Meeting me at the precise hour, with two Swiss guards
protecting the threshold of the tiny city state, he roared his
usual welcome of ‘ Monoculaaaar !’ so all could hear and
marched me up some steps. He took me through silent
marble corridors, with requisite scarlet-clad cardinals
floating past, then charged up narrow stairs which circled
up like a double helix and passed frescos of birds perched
on climbing flowers (here he gave me the history of the
word ‘grotesque’, which actually pertains to the paintings
done in the grottos) and then suddenly, without warning,
landed us at an innocuous blank wooden door. ‘That’s the
Sistine Chapel,’ he pointed, ‘but we don’t have time today.

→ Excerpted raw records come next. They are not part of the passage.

-- in both buffering modes, the SHARED slot full
theorem witness_FirstByteStartsFrame :
    (e16.en = true ∧ e16.rxs = .idle ∧ (double16.buffering = .shared → e16.accBank = 0)) ∧
    (sharedReady.en = true ∧ sharedReady.rxs = .idle ∧ (shared8.buffering = .shared → sharedReady.accBank = 0)) := by decide

-- the last byte that fits: `wr_ptr = FRAME_CAP - 1`
theorem witness_ByteWithRoomIsAppended :
    ∃ k : Block, k.en = true ∧ k.rxs = .accum ∧ k.wrPtr.toNat + 1 = double4.frameCap ∧ k.wrPtr.toNat < double4.frameCap ∧
      (double4.buffering = .shared → k.accBank = 0) := ⟨{ bankFull with wrPtr := 3 }, by decide⟩

-- SHARED and full; DOUBLE and full; SHARED and empty
theorem witness_OverlapIsMarkedWhenAByteIsStored :
    (sharedDirty.en = true ∧ sharedDirty.rxs = .accum ∧ sharedDirty.wrPtr.toNat < shared8.frameCap ∧
      sharedDirty.accBank = 0 ∧ shared8.buffering = .shared ∧ sharedDirty.slotFull = true) ∧
    (overlapped.en = true ∧ overlapped.rxs = .accum ∧ overlapped.wrPtr.toNat < double16.frameCap ∧
      double16.buffering = .double ∧ overlapped.slotFull = true) ∧
    (e16.en = true ∧ e16.rxs = .idle ∧ e16.accBank = 0 ∧ shared8.buffering = .shared ∧ e16.slotFull = false) := by decide

theorem witness_ByteAtFullBankOverflows :
    bankFull.en = true ∧ bankFull.rxs = .accum ∧ bankFull.wrPtr.toNat = double4.frameCap := by decide

theorem witness_ByteInDiscardIsDropped : discarding.en = true ∧ discarding.rxs = .discard := by decide

-- a state no run reaches, in which a byte stops the machine
theorem witness_OnlyAByteWithoutItsBankStops :
    exec (.rxcByte 0x41 false false) (mk shared8 { e16 with accBank := 1 }) = .fault .noSuchBankByte := rfl

-- in IDLE, in ACCUM, in DISCARD
theorem witness_EdgeRestartsTheIdleInterval :
    (e16.en = true ∧ e16.rxs = .idle) ∧ (oneByte.en = true ∧ oneByte.rxs = .accum) ∧
    (discarding.en = true ∧ discarding.rxs = .discard) := by decide

-- IDLE; below the threshold; at it with the slot empty, with it full, and in DISCARD; thresholds 0 and 0xFFFF
theorem witness_TickCountsOrEndsTheFrame :
    (e16.en = true ∧ e16.rxs = .idle) ∧
    (bankFull.en = true ∧ ¬max bankFull.idleThr.toNat 1 ≤ min (bankFull.idleCnt.toNat + 1) 0xFFFF) ∧
    (oneByte.en = true ∧ max oneByte.idleThr.toNat 1 ≤ min (oneByte.idleCnt.toNat + 1) 0xFFFF ∧ oneByte.slotFull = false) ∧
    (overlapped.en = true ∧ max overlapped.idleThr.toNat 1 ≤ min (overlapped.idleCnt.toNat + 1) 0xFFFF ∧
      overlapped.slotFull = true) ∧
    (∃ k : Block, k.en = true ∧ k.rxs = .discard ∧ max k.idleThr.toNat 1 ≤ min (k.idleCnt.toNat + 1) 0xFFFF) ∧
    (∃ k : Block, k.idleThr = 0 ∧ k.idleCnt = 0 ∧ k.rxs = .accum ∧ max k.idleThr.toNat 1 ≤ min (k.idleCnt.toNat + 1) 0xFFFF) ∧
    (∃ k : Block, k.idleThr = 0xFFFF ∧ k.idleCnt = 0xFFFE ∧ k.rxs = .accum ∧
      max k.idleThr.toNat 1 ≤ min (k.idleCnt.toNat + 1) 0xFFFF) :=
  ⟨by decide, by decide, by decide, by decide, ⟨{ discarding with idleCnt := 1 }, by decide⟩,
    ⟨{ oneByte with idleThr := 0, idleCnt := 0 }, by decide⟩, ⟨{ oneByte with idleThr := 0xFFFF, idleCnt := 0xFFFE }, by decide⟩⟩

-- the last count below the threshold, and the threshold
theorem witness_QuietTicksEndTheFrameAtTheThreshold :
    bankFull.en = true ∧ bankFull.rxs ≠ .idle ∧ bankFull.idleCnt.toNat < max bankFull.idleThr.toNat 1 ∧
    bankFull.idleCnt.toNat + 1 < max bankFull.idleThr.toNat 1 ∧
    bankFull.idleCnt.toNat + 2 = max bankFull.idleThr.toNat 1 := by decide

-- a frame starts; one ends by a tick, one by a disable
theorem witness_FramesStartAndEndOnlyByTheirEvents :
    (∃ t, exec (.rxcByte 0x41 false false) (mk double16 e16) = .next t ∧ e16.rxs = .idle ∧ t.blk.rxs ≠ .idle) ∧
    (∃ t, exec .rxcTick (mk double16 oneByte) = .next t ∧ oneByte.rxs ≠ .idle ∧ t.blk.rxs = .idle) ∧
    (∃ t, exec (.buswCtrl 0) (mk double16 oneByte) = .next t ∧ oneByte.rxs ≠ .idle ∧ t.blk.rxs = .idle) :=
  ⟨⟨_, rfl, by decide⟩, ⟨_, rfl, by decide⟩, ⟨_, rfl, by decide⟩⟩

theorem witness_NoEmptyFrameIsPublished :
    aboutToPublish.Inv double16 ∧ ∃ t, exec .rxcTick (mk double16 aboutToPublish) = .next t ∧
      aboutToPublish.slotFull = false ∧ t.blk.slotFull = true := ⟨inv_aboutToPublish, _, rfl, by decide⟩

-- a frame of two bytes, about to be published; and one rejected, in DISCARD
theorem witness_PublishedFrameIsTheBytesReceived :
    (aboutToPublish.Inv double16 ∧ aboutToPublish.holdsFrame double16 [0x41, 0x42] ∧
      ∃ t, exec .rxcTick (mk double16 aboutToPublish) = .next t ∧ aboutToPublish.slotFull = false ∧ t.blk.slotFull = true) ∧
    (discarding.Inv double4 ∧ discarding.holdsFrame double4 [0x41, 0x42, 0x43, 0x44, 0x45] ∧
      ∃ t, exec (.rxcByte 0x46 false false) (mk double4 discarding) = .next t) :=
  ⟨⟨inv_aboutToPublish, ⟨rfl, by decide, by decide⟩, _, rfl, by decide⟩,
    ⟨inv_discarding, (by decide : 4 < 5), _, rfl⟩⟩

theorem witness_SyncSetDeliversTheFlag : announced.setPending = true ∧ e16.setPending = false := by decide
theorem witness_SyncRelFreesTheSlot : releasingAB.relPending = true ∧ e16.relPending = false := by decide

-- every phase, every move, and the publish's own condition
theorem witness_MailboxMovesOnlyThroughItsPhases :
    aboutToPublish.inPhase .empty = true ∧ announced.inPhase .announced = true ∧ readyAB.inPhase .ready = true ∧
    heldAB.inPhase .held = true ∧ releasingAB.inPhase .releasing = true ∧
    PhaseMove .empty .announced .rxcTick ∧ PhaseMove .held .releasing (.buswRelease 1) ∧
    (aboutToPublish.en = true ∧ aboutToPublish.rxs = .accum ∧
      max aboutToPublish.idleThr.toNat 1 ≤ aboutToPublish.idleCnt.toNat + 1) :=
  ⟨by decide, by decide, by decide, by decide, by decide, .publish, .release 1 (by decide), by decide⟩

-- DOUBLE, the next frame arriving in the other bank; SHARED, a tick while the slot is dirty; SHARED, a tick while it is clean
theorem witness_PublishedFrameIsStable :
    (overlapped.Inv double16 ∧ ∃ t, exec (.rxcByte 0x5A false false) (mk double16 overlapped) = .next t ∧
      overlapped.slotFull = true ∧ t.blk.slotFull = true) ∧
    (sharedDirty.Inv shared8 ∧ ∃ t, exec .rxcTick (mk shared8 sharedDirty) = .next t ∧
      sharedDirty.slotFull = true ∧ t.blk.slotFull = true ∧ t.blk.slotDirty = true) ∧
    (∃ t, exec .rxcTick (mk shared8 sharedReady) = .next t ∧ sharedReady.slotFull = true ∧ t.blk.slotFull = true ∧
      t.blk.slotDirty = false) :=
  ⟨⟨inv_overlapped, _, rfl, by decide⟩, ⟨inv_sharedDirty, _, rfl, by decide⟩, _, rfl, by decide⟩

-- both clockings, each state of the receiver
theorem witness_StatusRead :
    (double16.clocking = .sameClock ∧ e16.rxs = .idle ∧ oneByte.rxs = .accum ∧ discarding.rxs = .discard) ∧
    async13.clocking = .async := by decide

Another time!’ and with a deep grunt he charged past and
led me down yet more corridors and stairs.
Finally, almost breathless from keeping up with him, I
landed at another, slightly larger inconspicuous door. We
entered and I found myself in the hallowed chambers of the
Bibliotequa Apostolica Vaticana (Vatican library). Even at
this early hour, the rooms were full of heads bowed over
wooden desks, peering over documents and books. After
walking through arcades of shelves, Reggie pulled up a
small chair which could hardly take his robust figure, and
sat down, thanking a rather flustered monk for his help. He
waved the monk away, and then gestured his hand over a
parchment that was laid out. ‘ Lire ! Read!’ he roared. I peered.
He explained: ‘It’s a seventeenth-century Vatican
Commentary on the Decretals of Gregory IX, from circa
1621. It is by the blind Italian writer Doctor Prospero
Fagnani. Doctor Caecus Oculatissimus – the blind, yet
most far-sighted doctor.’ I nodded appreciatively but had
no clue. As my Latin really is bad, at the start of this passage
is Reginald’s translation.
-
-
The blind, orphans, widows and the aged are to be classified
as ‘miserable’ persons . . . from them the Church expects
nothing. They need not pay taxes, not make a contribution
to the church. This does not mean to imply blindness
indicates mental disturbance, for it holds that the blind in
mind are to be more pitied than the blind in eye.
To be honest, at the time I was more impressed I was
standing in the Vatican library than reading some ancient
parchment (just think The Da Vinci Code with a garlic
breath Tom Hanks as hero). I did not really register what
Reggie was showing me. He roared in his native Milwaukee
twang: ‘Don’t you see? HA! He is the blind, yet most farsighted
doctor! Get it?? Get it??’ And smiled with glee.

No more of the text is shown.